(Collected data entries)
•••
-- ==== Sys2Proof/Laws/Memory.lean ====
section
/-! SUPPORT. Byte memories: a read after a write, and the canonical form, which every operation keeps. -/

namespace Sys2Proof.Machine

@[simp] theorem Mem.get_put_self (d : Nat → Byte) (m : Mem) (a : Nat) (b : Byte) : Mem.get d (Mem.put d m a b) a = b := by
  unfold Mem.get Mem.put
  split
  · simp [Tab.getD, *]
  · simp

theorem Mem.get_put_ne (d : Nat → Byte) (m : Mem) {a c : Nat} (b : Byte) (h : c ≠ a) :
    Mem.get d (Mem.put d m a b) c = Mem.get d m c := by
  unfold Mem.get Mem.put
  split
  · simp [Tab.getD, Tab.get_erase_ne m h]
  · exact Tab.getD_set_ne m b (d c) h

theorem Tab.mem_set {α : Type} (t : Tab α) (i : Nat) (a : α) (e : Nat × α) (h : e ∈ Tab.set t i a) : e = (i, a) ∨ e ∈ t := by
  induction t with
  | nil => simpa [Tab.set] using h
  | cons f t ih =>
    obtain ⟨k, b⟩ := f
    simp only [Tab.set] at h
    split at h
    · simpa using h
    · split at h
      · rcases List.mem_cons.1 h with h | h
        · exact .inl h
        · exact .inr (List.mem_cons_of_mem _ h)
      · rcases List.mem_cons.1 h with h | h
        · exact .inr (h ▸ List.mem_cons_self)
        · exact (ih h).imp id (List.mem_cons_of_mem _)

/-- A write of one byte keeps the canonical form. -/
theorem Mem.wf_put (d : Nat → Byte) (m : Mem) (a : Nat) (b : Byte) (h : Mem.wf d m = true) : Mem.wf d (Mem.put d m a b) = true := by
  simp only [Mem.wf, Bool.and_eq_true, List.all_eq_true] at h ⊢
  unfold Mem.put
  split
  · exact ⟨Tab.wf_erase m a h.1, fun e he => h.2 e (List.mem_of_mem_filter he)⟩
  · refine ⟨Tab.wf_set m a b h.1, fun e he => ?_⟩
    rcases Tab.mem_set m a b e he with rfl | he
    · simpa using ‹¬b = d a›
    · exact h.2 e he

/-- A write of several bytes keeps the canonical form. -/
theorem Mem.wf_putAll (d : Nat → Byte) (m : Mem) (a : Nat) (bs : List Byte) (h : Mem.wf d m = true) :
    Mem.wf d (Mem.putAll d m a bs) = true := by
  induction bs generalizing m a with
  | nil => exact h
  | cons b bs ih => exact ih _ _ (Mem.wf_put d m a b h)

/-- Bytes below the range written read as before. -/
theorem Mem.get_putAll_below (d : Nat → Byte) (m : Mem) (a c : Nat) (bs : List Byte) (h : c < a) :
    Mem.get d (Mem.putAll d m a bs) c = Mem.get d m c := by
  induction bs generalizing m a with
  | nil => rfl
  | cons b bs ih =>
    rw [Mem.putAll, ih _ _ (by omega), Mem.get_put_ne d m b (by omega)]

/-- Bytes above the range written read as before. -/
theorem Mem.get_putAll_above (d : Nat → Byte) (m : Mem) (a c : Nat) (bs : List Byte) (h : a + bs.length ≤ c) :
    Mem.get d (Mem.putAll d m a bs) c = Mem.get d m c := by
  induction bs generalizing m a with
  | nil => rfl
  | cons b bs ih =>
    simp only [List.length_cons] at h
    rw [Mem.putAll, ih _ _ (by omega), Mem.get_put_ne d m b (by omega)]

/-- The bytes written are read back. -/
theorem Mem.get_putAll_in (d : Nat → Byte) (m : Mem) (a i : Nat) (bs : List Byte) (b : Byte) (h : bs[i]? = some b) :
    Mem.get d (Mem.putAll d m a bs) (a + i) = b := by
  induction bs generalizing m a i with
  | nil => simp at h
  | cons c bs ih =>
    cases i with
    | zero =>
      simp only [List.getElem?_cons_zero, Option.some.injEq] at h
      subst h
      rw [Nat.add_zero, Mem.putAll, Mem.get_putAll_below d _ _ _ _ (by omega), Mem.get_put_self]
    | succ i =>
      simp only [List.getElem?_cons_succ] at h
      rw [Mem.putAll, show a + (i + 1) = a + 1 + i by omega]
      exact ih _ _ _ h

/-- Folding single writes keeps the canonical form. -/
theorem Mem.wf_foldl {α : Type} (d : Nat → Byte) (l : List α) (f : Mem → α → Mem)
    (hf : ∀ m a, Mem.wf d m = true → Mem.wf d (f m a) = true) (m : Mem) (h : Mem.wf d m = true) :
    Mem.wf d (l.foldl f m) = true := by
  induction l generalizing m with
  | nil => exact h
  | cons a l ih => exact ih _ (hf m a h)

/-- The code of an element narrower than or as wide as bytes: writing it keeps the canonical form. -/
theorem wf_putCode (d : Nat → Byte) (m : Mem) (base w e code : Nat) (h : Mem.wf d m = true) :
    Mem.wf d (putCode d m base w e code) = true := by
  unfold putCode
  repeat' (first | split | exact Mem.wf_putAll _ _ _ _ h | exact Mem.wf_put _ _ _ _ h)

theorem wf_putNibble (d : Nat → Byte) (m : Mem) (base j n : Nat) (h : Mem.wf d m = true) :
    Mem.wf d (putNibble d m base j n) = true := by
  unfold putNibble
  repeat' (first | split | exact Mem.wf_put _ _ _ _ h)

/-- Writing elements into an image keeps the canonical form. -/
theorem wf_writeCodes (o : TObj) (m : Mem) (codes : List (List (Option Nat))) (h : Mem.wf o.dflt m = true) :
    Mem.wf o.dflt (writeCodes o m codes) = true :=
  Mem.wf_foldl _ _ _ (fun _ _ hm => Mem.wf_foldl _ _ _ (fun _ _ hc => by
    split <;> first | exact wf_putCode _ _ _ _ _ _ hc | exact hc) _ hm) m h

/-- Writing nibbles into an image keeps the canonical form. -/
theorem wf_writeNibs (o : TObj) (m : Mem) (nibs : List (List (Option Nat))) (h : Mem.wf o.dflt m = true) :
    Mem.wf o.dflt (writeNibs o m nibs) = true :=
  Mem.wf_foldl _ _ _ (fun _ _ hm => Mem.wf_foldl _ _ _ (fun _ _ hc => by
    split <;> first | exact wf_putNibble _ _ _ _ _ hc | exact hc) _ hm) m h

/-- Writing elements and nibbles into an image keeps the canonical form. -/
theorem wf_writeImage (o : TObj) (m : Mem) (codes nibs : List (List (Option Nat))) (h : Mem.wf o.dflt m = true) :
    Mem.wf o.dflt (writeImage o m codes nibs) = true := by
  unfold writeImage
  split
  · exact wf_writeNibs _ _ _ (wf_writeCodes _ _ _ h)
  · exact wf_writeCodes _ _ _ h

/-- Every memory of the module right after reset has the canonical form: none lists anything. -/
theorem reset_memories : State.reset.flash.image = [] ∧ State.reset.ctxs = [] ∧ State.reset.jr.slots = [] := ⟨rfl, rfl, rfl⟩

end Sys2Proof.Machine
end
•••
— Task instructions —
Every line of the data is to be retyped without alteration.

— Solution to this problem —
-- ==== Sys2Proof/Laws/Memory.lean ====
section
/-! SUPPORT. Byte memories: a read after a write, and the canonical form, which every operation keeps. -/

namespace Sys2Proof.Machine

@[simp] theorem Mem.get_put_self (d : Nat → Byte) (m : Mem) (a : Nat) (b : Byte) : Mem.get d (Mem.put d m a b) a = b := by
  unfold Mem.get Mem.put
  split
  · simp [Tab.getD, *]
  · simp

theorem Mem.get_put_ne (d : Nat → Byte) (m : Mem) {a c : Nat} (b : Byte) (h : c ≠ a) :
    Mem.get d (Mem.put d m a b) c = Mem.get d m c := by
  unfold Mem.get Mem.put
  split
  · simp [Tab.getD, Tab.get_erase_ne m h]
  · exact Tab.getD_set_ne m b (d c) h

theorem Tab.mem_set {α : Type} (t : Tab α) (i : Nat) (a : α) (e : Nat × α) (h : e ∈ Tab.set t i a) : e = (i, a) ∨ e ∈ t := by
  induction t with
  | nil => simpa [Tab.set] using h
  | cons f t ih =>
    obtain ⟨k, b⟩ := f
    simp only [Tab.set] at h
    split at h
    · simpa using h
    · split at h
      · rcases List.mem_cons.1 h with h | h
        · exact .inl h
        · exact .inr (List.mem_cons_of_mem _ h)
      · rcases List.mem_cons.1 h with h | h
        · exact .inr (h ▸ List.mem_cons_self)
        · exact (ih h).imp id (List.mem_cons_of_mem _)

/-- A write of one byte keeps the canonical form. -/
theorem Mem.wf_put (d : Nat → Byte) (m : Mem) (a : Nat) (b : Byte) (h : Mem.wf d m = true) : Mem.wf d (Mem.put d m a b) = true := by
  simp only [Mem.wf, Bool.and_eq_true, List.all_eq_true] at h ⊢
  unfold Mem.put
  split
  · exact ⟨Tab.wf_erase m a h.1, fun e he => h.2 e (List.mem_of_mem_filter he)⟩
  · refine ⟨Tab.wf_set m a b h.1, fun e he => ?_⟩
    rcases Tab.mem_set m a b e he with rfl | he
    · simpa using ‹¬b = d a›
    · exact h.2 e he

/-- A write of several bytes keeps the canonical form. -/
theorem Mem.wf_putAll (d : Nat → Byte) (m : Mem) (a : Nat) (bs : List Byte) (h : Mem.wf d m = true) :
    Mem.wf d (Mem.putAll d m a bs) = true := by
  induction bs generalizing m a with
  | nil => exact h
  | cons b bs ih => exact ih _ _ (Mem.wf_put d m a b h)

/-- Bytes below the range written read as before. -/
theorem Mem.get_putAll_below (d : Nat → Byte) (m : Mem) (a c : Nat) (bs : List Byte) (h : c < a) :
    Mem.get d (Mem.putAll d m a bs) c = Mem.get d m c := by
  induction bs generalizing m a with
  | nil => rfl
  | cons b bs ih =>
    rw [Mem.putAll, ih _ _ (by omega), Mem.get_put_ne d m b (by omega)]

/-- Bytes above the range written read as before. -/
theorem Mem.get_putAll_above (d : Nat → Byte) (m : Mem) (a c : Nat) (bs : List Byte) (h : a + bs.length ≤ c) :
    Mem.get d (Mem.putAll d m a bs) c = Mem.get d m c := by
  induction bs generalizing m a with
  | nil => rfl
  | cons b bs ih =>
    simp only [List.length_cons] at h
    rw [Mem.putAll, ih _ _ (by omega), Mem.get_put_ne d m b (by omega)]

/-- The bytes written are read back. -/
theorem Mem.get_putAll_in (d : Nat → Byte) (m : Mem) (a i : Nat) (bs : List Byte) (b : Byte) (h : bs[i]? = some b) :
    Mem.get d (Mem.putAll d m a bs) (a + i) = b := by
  induction bs generalizing m a i with
  | nil => simp at h
  | cons c bs ih =>
    cases i with
    | zero =>
      simp only [List.getElem?_cons_zero, Option.some.injEq] at h
      subst h
      rw [Nat.add_zero, Mem.putAll, Mem.get_putAll_below d _ _ _ _ (by omega), Mem.get_put_self]
    | succ i =>
      simp only [List.getElem?_cons_succ] at h
      rw [Mem.putAll, show a + (i + 1) = a + 1 + i by omega]
      exact ih _ _ _ h

/-- Folding single writes keeps the canonical form. -/
theorem Mem.wf_foldl {α : Type} (d : Nat → Byte) (l : List α) (f : Mem → α → Mem)
    (hf : ∀ m a, Mem.wf d m = true → Mem.wf d (f m a) = true) (m : Mem) (h : Mem.wf d m = true) :
    Mem.wf d (l.foldl f m) = true := by
  induction l generalizing m with
  | nil => exact h
  | cons a l ih => exact ih _ (hf m a h)

/-- The code of an element narrower than or as wide as bytes: writing it keeps the canonical form. -/
theorem wf_putCode (d : Nat → Byte) (m : Mem) (base w e code : Nat) (h : Mem.wf d m = true) :
    Mem.wf d (putCode d m base w e code) = true := by
  unfold putCode
  repeat' (first | split | exact Mem.wf_putAll _ _ _ _ h | exact Mem.wf_put _ _ _ _ h)

theorem wf_putNibble (d : Nat → Byte) (m : Mem) (base j n : Nat) (h : Mem.wf d m = true) :
    Mem.wf d (putNibble d m base j n) = true := by
  unfold putNibble
  repeat' (first | split | exact Mem.wf_put _ _ _ _ h)

/-- Writing elements into an image keeps the canonical form. -/
theorem wf_writeCodes (o : TObj) (m : Mem) (codes : List (List (Option Nat))) (h : Mem.wf o.dflt m = true) :
    Mem.wf o.dflt (writeCodes o m codes) = true :=
  Mem.wf_foldl _ _ _ (fun _ _ hm => Mem.wf_foldl _ _ _ (fun _ _ hc => by
    split <;> first | exact wf_putCode _ _ _ _ _ _ hc | exact hc) _ hm) m h

/-- Writing nibbles into an image keeps the canonical form. -/
theorem wf_writeNibs (o : TObj) (m : Mem) (nibs : List (List (Option Nat))) (h : Mem.wf o.dflt m = true) :
    Mem.wf o.dflt (writeNibs o m nibs) = true :=
  Mem.wf_foldl _ _ _ (fun _ _ hm => Mem.wf_foldl _ _ _ (fun _ _ hc => by
    split <;> first | exact wf_putNibble _ _ _ _ _ hc | exact hc) _ hm) m h

/-- Writing elements and nibbles into an image keeps the canonical form. -/
theorem wf_writeImage (o : TObj) (m : Mem) (codes nibs : List (List (Option Nat))) (h : Mem.wf o.dflt m = true) :
    Mem.wf o.dflt (writeImage o m codes nibs) = true := by
  unfold writeImage
  split
  · exact wf_writeNibs _ _ _ (wf_writeCodes _ _ _ h)
  · exact wf_writeCodes _ _ _ h

/-- Every memory of the module right after reset has the canonical form: none lists anything. -/
theorem reset_memories : State.reset.flash.image = [] ∧ State.reset.ctxs = [] ∧ State.reset.jr.slots = [] := ⟨rfl, rfl, rfl⟩

end Sys2Proof.Machine
end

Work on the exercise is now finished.